– Таня, Соня, Маня, – представил Иван девушек. – Моя мама Галина Степановна, отец Сергей Максимович, бабушка Акулина и дедушка Максим. – Иван кашлянул, как бы призывая родных выйти из немого ступора, и добавил: – Прошу любить и жаловать.
Поскольку хозяева хранили странное молчание, Сонятаняманя включили свое трехголосое радио. Причем Соня и Маня, уже имевшие опыт общения (в коридоре фельдшерско-акушерского пункта) с местным пиплом, отдувались первыми, Таня подключилась в середине радиопостановки.
– Приятно познакомиться!
– Извините, что мы в таком виде!
– Мы поражены вашей изумительной природой.
– Истинно сибирской.
– Включая комаров.
– Вы не волнуйтесь: у Ивана вывих плеча вправлен и сломалось только два ребра.
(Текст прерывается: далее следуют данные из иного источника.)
-- ==== Sys2Proof/Machine/Script.lean ====
section
/-! DEFINITION. The host-script notation and its pseudo-commands (`30_encoding.md` R98, R99): each
stands for a list of host accesses, in order. -/

namespace Sys2Proof.Machine

/-- `WR base[i], byte_i` for each byte in order, from register number `base` upward. -/
def writeFile (base : Nat) (bytes : List Byte) : List HostEvent :=
  (List.range bytes.length).map fun i =>
    .write (BitVec.ofNat 32 (base + i)) ((bytes.getD i 0).zeroExtend 32)

/-- The bytes of a file, then its length register. -/
def loadFile (base lenReg : Nat) (bytes : List Byte) : List HostEvent :=
  writeFile base bytes ++ [.write (BitVec.ofNat 32 lenReg) (BitVec.ofNat 32 bytes.length)]

/-- LDKEY: KEY, then KLEN (R99). -/
def ldKey (bytes : List Byte) : List HostEvent := loadFile 0x40 0x5 bytes

/-- LDIV: IV, then IVLEN (R99). -/
def ldIv (bytes : List Byte) : List HostEvent := loadFile 0x20 0x6 bytes

/-- LDMKEY: MKEY, then MKLEN (R99). -/
def ldMkey (bytes : List Byte) : List HostEvent := loadFile 0x200 0x7 bytes

/-- LDBUF: BUF, then LEN (R99). -/
def ldBuf (bytes : List Byte) : List HostEvent := loadFile 0x10000 0x8 bytes

/-- LDST: the 16 bytes of ST (R99). -/
def ldSt (x : Block) : List HostEvent := writeFile 0x10 x.toList

/-- A mnemonic: the write of its word to CMD (R98). -/
def issue (i : Instr) : HostEvent := .write 0 ((encode i).zeroExtend 32)

end Sys2Proof.Machine
end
– Потому что мы попали в аварию.
– Жить без приключений нам никак нельзя.
– Бама… в смысле бабушка Марфа, передает вам большой привет.
– Также гостинцы, которые в чемодане.
– Можно, мы помоемся? – пропищала Маня, сообразившая, что их выступление вгоняет публику в еще большее недоумение.
– Где-нибудь? – молитвенно сложила руки Соня.
– Ну и девки! – расхохотался дед Максим, тряся плечами и прикуривая папиросу.
На памяти Ивана дед так щедро, просто и открыто никогда не смеялся.
– Конечно! – встрепенулась мама Ивана. – Добро пожаловать! Пойдемте, касаточки, я вас до бани провожу.
У них безвозвратно сгинули замечательные комбинашки, но имелись халататики – фривольные, Соней сшитые, едва прикрывающие попы.
Галина Степановна, придя их встречать после бани, с сердечной жалостью предложила:
– Давайте я вам принесу нижние рубахи?
– В каком смысле «нижние»? – спросила Маня и заработала тычок от Тани.
– Мы были бы очень признательны, – сказала Таня и лягнула Соню.
– Большое спасибо! – проблеяла Соня. – Вы очень любезны.
Они сидели за столом, ужинали, в обалденных костюмах – как для свиты Ведьмы в исполнении Наталии Варлей из фильма «Вий». Белые балахоны с завязками на шее, подсыхающие волосы распущены – пугайся не хочу. Пугаться у зрителей вряд ли получилось бы, потому что у ведьмочек был завидный аппетит. Кто жадно ест, напугать не способен.
– Очень вкусно! – говорила Таня маме Ивана, менявшей блюда.
– Я думала, бабушку Марфу переплюнуть невозможно, – обгладывала бараньи ребрышки Маня. – Бама оторвалась от корней.
– У меня генетическая склонность к полноте, – с набитым ртом говорила Соня. – Мне необходима диета. Уберите эти шанежки! Куда вы их уносите? Я еще парочку возьму.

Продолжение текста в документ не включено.